Records to use:
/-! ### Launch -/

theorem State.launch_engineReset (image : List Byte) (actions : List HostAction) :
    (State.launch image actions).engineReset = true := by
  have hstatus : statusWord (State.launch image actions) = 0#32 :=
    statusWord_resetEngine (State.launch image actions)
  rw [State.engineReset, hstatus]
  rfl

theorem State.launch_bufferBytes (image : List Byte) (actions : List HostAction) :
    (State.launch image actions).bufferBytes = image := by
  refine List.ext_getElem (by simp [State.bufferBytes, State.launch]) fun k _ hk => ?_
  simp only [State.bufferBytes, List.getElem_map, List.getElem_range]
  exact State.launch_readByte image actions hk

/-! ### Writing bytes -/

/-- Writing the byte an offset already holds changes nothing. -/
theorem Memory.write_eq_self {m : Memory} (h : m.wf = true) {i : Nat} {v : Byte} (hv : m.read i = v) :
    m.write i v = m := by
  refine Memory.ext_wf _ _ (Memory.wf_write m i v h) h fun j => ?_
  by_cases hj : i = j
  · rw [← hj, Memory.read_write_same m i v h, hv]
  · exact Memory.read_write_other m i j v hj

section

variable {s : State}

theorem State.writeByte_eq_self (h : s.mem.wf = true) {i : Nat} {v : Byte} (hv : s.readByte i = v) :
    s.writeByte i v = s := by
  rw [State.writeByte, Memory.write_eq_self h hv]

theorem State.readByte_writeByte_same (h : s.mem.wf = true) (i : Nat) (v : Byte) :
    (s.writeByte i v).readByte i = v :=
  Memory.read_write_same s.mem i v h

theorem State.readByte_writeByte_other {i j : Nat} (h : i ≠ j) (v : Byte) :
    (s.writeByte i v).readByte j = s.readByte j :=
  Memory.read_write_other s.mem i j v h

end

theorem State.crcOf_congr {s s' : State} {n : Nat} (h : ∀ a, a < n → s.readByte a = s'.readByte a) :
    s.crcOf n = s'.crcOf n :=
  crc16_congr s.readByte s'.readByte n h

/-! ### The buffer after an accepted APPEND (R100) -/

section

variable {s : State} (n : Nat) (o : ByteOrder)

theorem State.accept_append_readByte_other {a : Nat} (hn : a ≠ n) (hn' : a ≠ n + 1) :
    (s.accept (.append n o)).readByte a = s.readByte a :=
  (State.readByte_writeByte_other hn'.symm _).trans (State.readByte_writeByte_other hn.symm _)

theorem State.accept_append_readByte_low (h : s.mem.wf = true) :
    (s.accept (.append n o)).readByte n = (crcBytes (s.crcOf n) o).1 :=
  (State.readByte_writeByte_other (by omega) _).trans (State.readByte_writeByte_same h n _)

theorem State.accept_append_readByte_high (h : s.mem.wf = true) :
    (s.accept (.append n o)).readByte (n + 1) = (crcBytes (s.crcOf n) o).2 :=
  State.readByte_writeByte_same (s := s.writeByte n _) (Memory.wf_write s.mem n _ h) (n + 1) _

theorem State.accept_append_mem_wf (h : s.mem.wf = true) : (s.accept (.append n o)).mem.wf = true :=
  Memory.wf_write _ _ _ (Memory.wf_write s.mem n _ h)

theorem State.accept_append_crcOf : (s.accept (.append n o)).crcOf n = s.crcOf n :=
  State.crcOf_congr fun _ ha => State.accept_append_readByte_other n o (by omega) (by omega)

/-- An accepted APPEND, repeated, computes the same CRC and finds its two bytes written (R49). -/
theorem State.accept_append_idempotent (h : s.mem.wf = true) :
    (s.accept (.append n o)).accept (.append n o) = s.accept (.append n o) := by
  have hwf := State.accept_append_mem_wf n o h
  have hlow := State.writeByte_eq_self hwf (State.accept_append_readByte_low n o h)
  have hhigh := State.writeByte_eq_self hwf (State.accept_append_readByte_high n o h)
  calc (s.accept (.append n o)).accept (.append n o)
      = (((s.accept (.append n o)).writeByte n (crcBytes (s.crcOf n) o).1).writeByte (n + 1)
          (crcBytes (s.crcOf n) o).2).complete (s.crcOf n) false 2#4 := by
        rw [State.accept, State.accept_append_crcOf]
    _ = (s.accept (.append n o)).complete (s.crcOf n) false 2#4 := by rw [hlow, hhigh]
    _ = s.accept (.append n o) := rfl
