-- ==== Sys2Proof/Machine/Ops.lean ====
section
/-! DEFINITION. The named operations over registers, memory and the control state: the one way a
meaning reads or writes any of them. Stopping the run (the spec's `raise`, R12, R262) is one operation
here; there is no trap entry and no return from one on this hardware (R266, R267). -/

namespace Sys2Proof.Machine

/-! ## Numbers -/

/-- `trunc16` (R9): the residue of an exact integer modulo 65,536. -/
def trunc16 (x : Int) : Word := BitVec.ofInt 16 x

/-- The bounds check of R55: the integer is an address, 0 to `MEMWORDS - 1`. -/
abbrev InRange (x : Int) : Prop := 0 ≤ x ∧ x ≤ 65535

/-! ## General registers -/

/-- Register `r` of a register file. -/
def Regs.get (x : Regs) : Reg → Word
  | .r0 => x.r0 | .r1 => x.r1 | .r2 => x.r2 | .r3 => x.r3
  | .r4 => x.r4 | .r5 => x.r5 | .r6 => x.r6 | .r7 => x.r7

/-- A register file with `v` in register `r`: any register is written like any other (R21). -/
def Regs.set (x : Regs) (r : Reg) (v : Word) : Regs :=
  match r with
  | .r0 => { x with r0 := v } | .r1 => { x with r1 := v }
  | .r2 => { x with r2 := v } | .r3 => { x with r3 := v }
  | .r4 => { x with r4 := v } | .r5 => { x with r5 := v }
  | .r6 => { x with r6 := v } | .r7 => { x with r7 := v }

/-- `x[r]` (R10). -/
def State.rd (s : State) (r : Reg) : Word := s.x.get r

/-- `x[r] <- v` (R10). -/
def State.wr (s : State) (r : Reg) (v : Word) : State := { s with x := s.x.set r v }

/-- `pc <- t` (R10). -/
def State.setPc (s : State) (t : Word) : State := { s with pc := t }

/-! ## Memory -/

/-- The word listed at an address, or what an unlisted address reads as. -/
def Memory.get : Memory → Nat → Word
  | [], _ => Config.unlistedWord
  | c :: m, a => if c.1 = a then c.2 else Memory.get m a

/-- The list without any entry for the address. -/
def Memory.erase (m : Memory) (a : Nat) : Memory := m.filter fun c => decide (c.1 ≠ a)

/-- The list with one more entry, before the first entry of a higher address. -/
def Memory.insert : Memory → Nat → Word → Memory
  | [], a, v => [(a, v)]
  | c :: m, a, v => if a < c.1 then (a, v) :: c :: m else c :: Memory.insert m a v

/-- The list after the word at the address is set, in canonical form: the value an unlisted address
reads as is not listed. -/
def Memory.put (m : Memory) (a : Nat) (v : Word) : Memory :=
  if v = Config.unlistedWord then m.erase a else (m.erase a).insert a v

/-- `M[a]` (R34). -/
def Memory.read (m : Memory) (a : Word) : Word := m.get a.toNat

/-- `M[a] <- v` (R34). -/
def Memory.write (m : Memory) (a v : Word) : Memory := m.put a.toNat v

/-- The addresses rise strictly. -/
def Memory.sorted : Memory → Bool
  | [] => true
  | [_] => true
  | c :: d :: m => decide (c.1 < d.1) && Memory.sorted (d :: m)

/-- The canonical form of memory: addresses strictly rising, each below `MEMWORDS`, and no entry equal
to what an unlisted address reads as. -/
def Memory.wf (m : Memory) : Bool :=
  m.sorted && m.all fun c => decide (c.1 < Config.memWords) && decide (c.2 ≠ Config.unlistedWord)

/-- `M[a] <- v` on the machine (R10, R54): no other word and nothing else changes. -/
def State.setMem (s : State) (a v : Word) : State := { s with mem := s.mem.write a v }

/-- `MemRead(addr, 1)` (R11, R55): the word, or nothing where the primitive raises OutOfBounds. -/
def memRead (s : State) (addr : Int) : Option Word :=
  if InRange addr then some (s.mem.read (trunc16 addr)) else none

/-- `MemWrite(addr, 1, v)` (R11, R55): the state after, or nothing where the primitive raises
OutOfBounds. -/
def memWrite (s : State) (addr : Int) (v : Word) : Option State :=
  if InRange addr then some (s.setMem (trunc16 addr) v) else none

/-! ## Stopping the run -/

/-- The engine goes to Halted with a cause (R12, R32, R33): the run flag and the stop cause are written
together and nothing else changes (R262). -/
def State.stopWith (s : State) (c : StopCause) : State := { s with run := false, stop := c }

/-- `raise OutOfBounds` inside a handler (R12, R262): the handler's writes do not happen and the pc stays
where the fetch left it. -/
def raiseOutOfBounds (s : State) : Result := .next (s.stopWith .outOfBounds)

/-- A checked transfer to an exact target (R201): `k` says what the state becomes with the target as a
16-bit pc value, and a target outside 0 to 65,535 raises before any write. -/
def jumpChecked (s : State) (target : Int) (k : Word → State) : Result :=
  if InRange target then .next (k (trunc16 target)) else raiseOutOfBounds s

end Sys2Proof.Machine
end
...
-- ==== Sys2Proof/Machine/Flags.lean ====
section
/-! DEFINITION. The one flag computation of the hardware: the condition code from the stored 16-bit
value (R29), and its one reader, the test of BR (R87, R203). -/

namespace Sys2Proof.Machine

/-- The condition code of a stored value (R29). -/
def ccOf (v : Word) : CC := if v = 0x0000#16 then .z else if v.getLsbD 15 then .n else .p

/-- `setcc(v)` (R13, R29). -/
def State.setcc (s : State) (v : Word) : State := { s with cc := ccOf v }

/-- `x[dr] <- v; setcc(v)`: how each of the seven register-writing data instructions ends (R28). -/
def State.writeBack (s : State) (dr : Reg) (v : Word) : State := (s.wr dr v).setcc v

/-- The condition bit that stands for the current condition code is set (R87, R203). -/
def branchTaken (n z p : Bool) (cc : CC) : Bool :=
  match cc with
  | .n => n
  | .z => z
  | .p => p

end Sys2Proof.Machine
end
---
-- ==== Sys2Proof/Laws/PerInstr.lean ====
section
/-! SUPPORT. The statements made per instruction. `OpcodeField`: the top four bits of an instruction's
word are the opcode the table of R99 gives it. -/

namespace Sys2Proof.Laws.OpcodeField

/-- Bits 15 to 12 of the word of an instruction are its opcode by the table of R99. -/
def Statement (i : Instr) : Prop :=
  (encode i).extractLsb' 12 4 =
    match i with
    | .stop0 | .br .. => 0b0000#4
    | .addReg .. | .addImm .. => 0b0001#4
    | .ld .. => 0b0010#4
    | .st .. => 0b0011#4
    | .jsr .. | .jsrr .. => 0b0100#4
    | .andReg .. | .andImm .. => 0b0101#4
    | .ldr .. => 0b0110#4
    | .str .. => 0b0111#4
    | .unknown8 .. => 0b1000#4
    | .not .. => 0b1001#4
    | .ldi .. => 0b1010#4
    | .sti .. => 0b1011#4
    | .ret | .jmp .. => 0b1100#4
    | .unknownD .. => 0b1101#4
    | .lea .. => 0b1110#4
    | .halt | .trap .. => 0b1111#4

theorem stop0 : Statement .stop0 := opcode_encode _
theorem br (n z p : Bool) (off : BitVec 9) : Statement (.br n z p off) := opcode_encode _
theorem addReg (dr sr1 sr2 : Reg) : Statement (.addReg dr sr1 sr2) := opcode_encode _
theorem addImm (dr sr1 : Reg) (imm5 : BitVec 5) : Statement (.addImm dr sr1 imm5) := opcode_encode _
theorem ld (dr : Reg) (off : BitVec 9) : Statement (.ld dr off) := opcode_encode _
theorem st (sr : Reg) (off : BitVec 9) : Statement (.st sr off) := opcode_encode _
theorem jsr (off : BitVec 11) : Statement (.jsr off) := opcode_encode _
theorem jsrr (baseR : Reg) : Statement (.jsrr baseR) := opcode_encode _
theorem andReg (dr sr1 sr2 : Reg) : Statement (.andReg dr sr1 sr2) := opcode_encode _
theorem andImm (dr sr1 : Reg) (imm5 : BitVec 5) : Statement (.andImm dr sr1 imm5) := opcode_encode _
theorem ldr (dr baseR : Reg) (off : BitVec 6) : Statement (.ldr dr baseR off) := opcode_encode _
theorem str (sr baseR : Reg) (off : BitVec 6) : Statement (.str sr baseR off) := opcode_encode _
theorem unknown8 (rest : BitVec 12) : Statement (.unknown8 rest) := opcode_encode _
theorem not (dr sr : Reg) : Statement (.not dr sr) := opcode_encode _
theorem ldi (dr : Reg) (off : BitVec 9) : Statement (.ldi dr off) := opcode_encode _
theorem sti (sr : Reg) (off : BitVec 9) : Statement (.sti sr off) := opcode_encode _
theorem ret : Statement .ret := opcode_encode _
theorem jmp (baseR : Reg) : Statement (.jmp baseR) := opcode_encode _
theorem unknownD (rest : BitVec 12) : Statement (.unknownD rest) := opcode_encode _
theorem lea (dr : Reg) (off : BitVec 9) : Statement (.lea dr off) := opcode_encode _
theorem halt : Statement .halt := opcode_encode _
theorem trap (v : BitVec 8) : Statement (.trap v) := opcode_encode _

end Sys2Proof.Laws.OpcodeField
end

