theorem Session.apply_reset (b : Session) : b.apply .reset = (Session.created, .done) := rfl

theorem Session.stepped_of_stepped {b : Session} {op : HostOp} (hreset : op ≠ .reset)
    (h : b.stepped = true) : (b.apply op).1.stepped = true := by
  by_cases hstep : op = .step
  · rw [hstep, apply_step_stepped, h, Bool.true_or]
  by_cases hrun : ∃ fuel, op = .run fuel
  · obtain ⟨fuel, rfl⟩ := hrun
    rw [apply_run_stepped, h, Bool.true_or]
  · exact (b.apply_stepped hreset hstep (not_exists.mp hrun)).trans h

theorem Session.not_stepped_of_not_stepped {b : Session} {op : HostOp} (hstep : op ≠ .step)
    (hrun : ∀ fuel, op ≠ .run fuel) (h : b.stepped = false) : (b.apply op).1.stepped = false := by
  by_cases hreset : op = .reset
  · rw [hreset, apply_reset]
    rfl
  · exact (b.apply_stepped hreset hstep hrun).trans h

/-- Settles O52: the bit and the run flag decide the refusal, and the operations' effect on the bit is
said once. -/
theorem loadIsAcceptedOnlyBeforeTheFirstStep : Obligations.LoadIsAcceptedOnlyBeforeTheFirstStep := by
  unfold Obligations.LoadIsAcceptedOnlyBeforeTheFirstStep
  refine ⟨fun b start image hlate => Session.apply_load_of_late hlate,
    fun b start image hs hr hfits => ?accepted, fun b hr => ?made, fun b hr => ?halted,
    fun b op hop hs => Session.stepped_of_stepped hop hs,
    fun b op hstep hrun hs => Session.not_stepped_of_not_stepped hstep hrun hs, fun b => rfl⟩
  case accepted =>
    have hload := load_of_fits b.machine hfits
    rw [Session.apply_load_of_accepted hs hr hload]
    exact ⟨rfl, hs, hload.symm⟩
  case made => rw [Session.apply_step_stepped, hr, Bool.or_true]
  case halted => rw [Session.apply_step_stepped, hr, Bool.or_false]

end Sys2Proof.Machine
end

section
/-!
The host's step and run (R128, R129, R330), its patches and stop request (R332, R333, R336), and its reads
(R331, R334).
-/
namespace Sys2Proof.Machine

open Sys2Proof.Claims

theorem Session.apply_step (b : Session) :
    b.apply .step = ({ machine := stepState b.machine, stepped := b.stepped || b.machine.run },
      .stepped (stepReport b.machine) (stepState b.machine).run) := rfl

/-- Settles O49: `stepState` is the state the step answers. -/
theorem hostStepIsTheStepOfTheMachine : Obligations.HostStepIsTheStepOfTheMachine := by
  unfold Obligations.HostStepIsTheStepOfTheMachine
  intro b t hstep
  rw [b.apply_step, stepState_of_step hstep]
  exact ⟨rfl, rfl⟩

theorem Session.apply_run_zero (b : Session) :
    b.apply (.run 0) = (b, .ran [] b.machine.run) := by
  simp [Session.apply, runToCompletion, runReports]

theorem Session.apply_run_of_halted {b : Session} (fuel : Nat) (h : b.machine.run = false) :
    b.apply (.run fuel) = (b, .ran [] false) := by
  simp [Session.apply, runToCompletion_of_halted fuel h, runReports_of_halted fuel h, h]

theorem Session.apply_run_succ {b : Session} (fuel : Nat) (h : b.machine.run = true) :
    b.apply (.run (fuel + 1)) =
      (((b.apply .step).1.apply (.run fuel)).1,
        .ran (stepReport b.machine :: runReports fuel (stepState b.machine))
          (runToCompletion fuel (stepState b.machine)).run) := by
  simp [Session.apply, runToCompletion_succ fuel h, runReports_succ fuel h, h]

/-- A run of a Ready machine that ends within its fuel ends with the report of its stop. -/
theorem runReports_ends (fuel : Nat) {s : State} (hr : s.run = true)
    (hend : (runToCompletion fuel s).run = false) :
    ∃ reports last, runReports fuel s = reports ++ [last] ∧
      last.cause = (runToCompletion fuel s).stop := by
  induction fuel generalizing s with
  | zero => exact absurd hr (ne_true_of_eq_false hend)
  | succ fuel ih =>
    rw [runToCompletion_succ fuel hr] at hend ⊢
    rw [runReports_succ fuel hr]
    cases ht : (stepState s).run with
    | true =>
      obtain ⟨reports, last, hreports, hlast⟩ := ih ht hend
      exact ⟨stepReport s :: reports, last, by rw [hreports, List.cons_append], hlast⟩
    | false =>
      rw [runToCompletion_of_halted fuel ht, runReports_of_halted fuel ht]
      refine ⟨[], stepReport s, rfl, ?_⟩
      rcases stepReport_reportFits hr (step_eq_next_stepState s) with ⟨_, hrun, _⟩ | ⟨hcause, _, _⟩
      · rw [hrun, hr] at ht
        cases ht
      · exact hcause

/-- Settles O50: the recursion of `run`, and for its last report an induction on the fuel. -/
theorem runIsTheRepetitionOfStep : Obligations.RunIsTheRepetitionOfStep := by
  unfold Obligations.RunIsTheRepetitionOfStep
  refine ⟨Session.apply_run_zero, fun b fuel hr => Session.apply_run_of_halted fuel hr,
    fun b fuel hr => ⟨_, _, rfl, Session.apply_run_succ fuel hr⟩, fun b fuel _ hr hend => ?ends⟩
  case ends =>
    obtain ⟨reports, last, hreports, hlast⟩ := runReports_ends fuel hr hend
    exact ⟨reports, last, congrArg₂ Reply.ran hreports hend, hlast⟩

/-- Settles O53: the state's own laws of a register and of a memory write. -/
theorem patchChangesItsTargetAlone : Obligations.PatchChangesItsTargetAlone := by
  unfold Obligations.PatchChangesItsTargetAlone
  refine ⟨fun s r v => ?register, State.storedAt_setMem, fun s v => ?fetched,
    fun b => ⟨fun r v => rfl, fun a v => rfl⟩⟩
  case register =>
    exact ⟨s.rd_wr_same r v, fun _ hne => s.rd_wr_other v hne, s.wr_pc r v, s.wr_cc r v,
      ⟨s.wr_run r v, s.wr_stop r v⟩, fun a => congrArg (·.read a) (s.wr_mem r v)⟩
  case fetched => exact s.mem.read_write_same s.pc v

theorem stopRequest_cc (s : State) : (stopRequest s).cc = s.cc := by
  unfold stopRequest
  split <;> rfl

Work task:
Among the lines above, find those with the string "hstatus" and copy them.

Response to the task:
  have hstatus : statusWord (State.launch image actions) = 0#32 :=
  rw [State.engineReset, hstatus]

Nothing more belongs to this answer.